\( \newcommand{\sech}{\operatorname{sech}} \) \( \newcommand{\inverse}[1]{#1^\leftarrow} \) \( \newcommand{\<}{\langle} \) \( \newcommand{\>}{\rangle} \) \( \newcommand{\vect}{\mathbf} \) \( \newcommand{\veci}{\mathbf{\hat ı}} \) \( \newcommand{\vecj}{\mathbf{\hat ȷ}} \) \( \newcommand{\veck}{\mathbf{\hat k}} \) \( \newcommand{\curl}{\operatorname{curl}\,} \) \( \newcommand{\dv}{\operatorname{div}\,} \) \( \newcommand{\detThree}[9]{ \operatorname{det}\left( \begin{array}{c c c} #1 & #2 & #3 \\ #4 & #5 & #6 \\ #7 & #8 & #9 \end{array} \right) } \) \( \newcommand{\detTwo}[4]{ \operatorname{det}\left( \begin{array}{c c} #1 & #2 \\ #3 & #4 \end{array} \right) } \)

MA 237 Writing Tips


2020 Spring - Linear Algebra

Linear algebra is less about finding the “final answer”, and more about explaining why the answer is accurate. Here are a few tips that will help you improve your full solutions so that they clearly communicate what you’re trying to say:

  • Avoid using pronouns unless it’s clear what they refer to. “It” could be a matrix, or an equation, or a vector… if in doubt, just use the word.
  • Don’t write \(=\) unless two things are actually equal.
  • Almost never write \(\rightarrow\) in an explanation. Sometimes the arrow should be an equal sign. Other times the arrow should be a sentence explaining what that “next step” is doing. It’s okay to use an arrow if you’re actually just using it to point out something.
  • When using a matrix, explain how and why you constructed it. Often, you need a matrix because it represents a system of equations - describe that system.
  • Use “consistent” and “inconsistent” correctly. A matrix or vector cannot be consistent or inconsistent. But a system of equations or a vector equation can be consistent (has a non-empty solution set) or inconsistent (has an empty solution set due to a contradicition, usually \(0=1\)). It’s sometimes okay to say “the system of equations represented by this augmented matrix is (in)consistent” to avoid writing out the system, but notice that the matrix must be augmented for this to make sense.
  • Don’t just point out the feature of an RREF matrix. Many problems require pointing out a feature of an RREF matrix, but you need to explain why that feature is relevant to the exercise.
  • Answer the question asked. After your explanation, be sure to conclude with the (often) “yes” or “no” answer.
  • Don’t write a sentence in place of an established mathematical symbol. For example, “we now use technology to compute the RREF of the matrix A to result in the matrix B” could be much more quickly communicated by just writing \(\operatorname{RREF}(A)=B\) or \(A\sim B\).
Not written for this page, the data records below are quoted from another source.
/-- The key store (R416 to R418). -/
structure KeyStore where
  keys      : List (Nat × BitVec 128) := []
  identity  : Bool := false
  zeroising : Option Nat := none
  zeroOk    : Bool := false
  fault     : Bool := false
  zeroCnt   : Nat := 0
  unwrapFail : Nat := 0
  deriving DecidableEq, Repr

/-- What a commit saves (R432): calibration sets, T_ref, the queues with their placement, the cadence entries, and for each
port the cable-watch references and the causes of the last link-downs. -/
structure JournalBody where
  sets   : List (Nat × CalSet) := []
  trefs  : List (Nat × Int) := []
  queues : List Queue := []
  cads   : List (Nat × Cadence) := []
  refs   : List (Nat × Option WatchRef × Option WatchRef) := []
  downs  : List (Nat × List Nat) := []
  deriving DecidableEq, Repr

/-- The journal (R432 to R434): the slot taken (true: Yarrow) with its SEQ, the commit in progress (true: automatic) with
what it writes, and what this part wrote into the two slots. -/
structure Journal where
  taken    : Option (Bool × Word) := none
  writing  : Option Bool := none
  target   : Bool × Word := (false, 0)
  body     : JournalBody := {}
  campion  : Option (Word × JournalBody) := none
  yarrow   : Option (Word × JournalBody) := none
  failRun  : Nat := 0
  lastTick : Option Nat := none
  changed  : Bool := false
  deriving DecidableEq, Repr

/-- Length of the boundary-scan instruction register: at least two stages, the rest fixed per part (notes/assumptions/5.md). -/
def tapIrLen : Nat := 2 + Config.tapIrMore

/-- Cells of the boundary register (R35): one at least for each of the 28 digital signal balls of R13 outside the test access
port, the 16 line pairs and the 16 host-lane pairs; the control cells besides are fixed per part (notes/assumptions/5.md). -/
def tapCells : Nat := 60 + Config.tapControls

/-- The IEEE 1149.1 controller (R35): its sixteen states in the standard's order, from Test-Logic-Reset; the instruction in
force (none: BYPASS, as Test-Logic-Reset leaves it), the register being shifted, stage nearest to TDO first, and what the last
Update-DR put into the boundary register's update stages. -/
structure TapRec where
  state    : Fin 16 := 0
  tdo      : Option Bool := none
  ir       : Option (List Bool) := none
  shift    : List Bool := []
  boundary : List Bool := []
  deriving DecidableEq, Repr

/-- The whole part. -/
structure State where
  /-- The commands that are waiting, first in first out: the model's own field. -/
  pending : List Instr := []
  /-- Direct-clock ticks since power-on (R39), against which time bounds are judged. -/
  ticks   : Nat := 0
  /-- How many free values the part has drawn: the model's own field (notes/assumptions/3.md). -/
  draws   : Nat := 0
  die     : DieId := Config.die
  otp     : Otp := Config.otp
  /-- RW and WG fields of every register, by register key, entries equal to the reset value left out (R344 to R369). -/
  regs    : List (Nat × Word) := []
  /-- IND_ADDR of each block in the keeper's own window pair (R367), by block number. -/
  keeperInd : List (Nat × Word) := []
  /-- Keys of the registers whose parity the last scrub found bad, in the order found (R359). -/
  parity  : List Nat := []
  /-- Keys written since the scrub found them bad (R359): they act as stored again. -/
  mended  : List Nat := []
  sup     : Supervisor := {}
  clk     : Clocks := {}
  dom     : Domains := {}
  spi     : IfaceRec := {}
  mon     : IfaceRec := {}
  kpi     : IfaceRec := {}
  gdAbort : Nat := 0
  gdMismatch : Nat := 0
  gdBare  : Nat := 0
  crcErr  : Nat := 0
  frameErr : Nat := 0
  mdio    : MdioRec := {}
  monitor : MonitorRec := {}
  ports   : Vector Port 16 := Vector.replicate 16 {}
  reaches : Vector Reach 4 := Vector.replicate 4 {}
  lanes   : Vector Lane 8 := Vector.replicate 8 {}
  basin   : Basin := {}
  time    : TimeUnit := {}
  cal     : CalUnit := {}
  ring    : EventRing := {}
  chans   : Vector Channel 16 := Vector.replicate 16 {}
  keeper  : Keeper := {}
  tally   : Tally := {}
  test    : SelfTest := {}
  keys    : KeyStore := {}
  journal : Journal := {}
  tap     : TapRec := {}
  deriving DecidableEq, Repr

/-- The machine right after reset: held in hard reset with its supplies good (R51, R55), every field at its default. -/
def State.reset : State := {}

end Sys2Proof.Machine
end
The sample solutions PDF will help you find the right words, but it’s important you know what those words mean: it’s very easy for me to tell when a student has memorized a sentence without understanding it most of the time, because the sentence they wrote usually isn’t exactly what I said (and no longer makes any sense because of the error). Students who know what they’re trying to say won’t write exactly what I put in the sample solution, but they’ll write something else with the same meaning.

These tips are specific to our linear algebra course, but for general advice on how to clearly communicate mathematics, Prof. Francis Su has written a great overview. To see what “professional” mathematical writing looks like, here’s an example of a research paper I’ve written. Or just look in your favorite textbook.

Tips on explaining spanning/independence

We’ve covered lots of ways to tell if a set of vectors is spanning or independent, but here the basic definitions I’d appeal to in order to explain why a set of vectors is spanning or linearly indepednent (since they directly involve vector equations you can solve with an augmented matrix).

  • A set \(\{\vec v_1,\dots,\vec v_n\}\) of vectors spans a space \(V\) provided that for each \(\vec v\in V\), there is at least one solution to the vector equation \(x_1\vec v_1+\dots+x_n\vec v_n = \vec v\).
  • A set \(\{\vec v_1,\dots,\vec v_n\}\) of Euclidean vectors is linearly independent provided that the only solution to the vector equation \(x_1\vec v_1+\dots+x_n\vec v_n = \vec 0\) is \(x_1=\dots=x_n=0\).

If you need to show something about spanning or independence to solve a larger problem, then feel free to just say something about pivots, rows, and/or columns.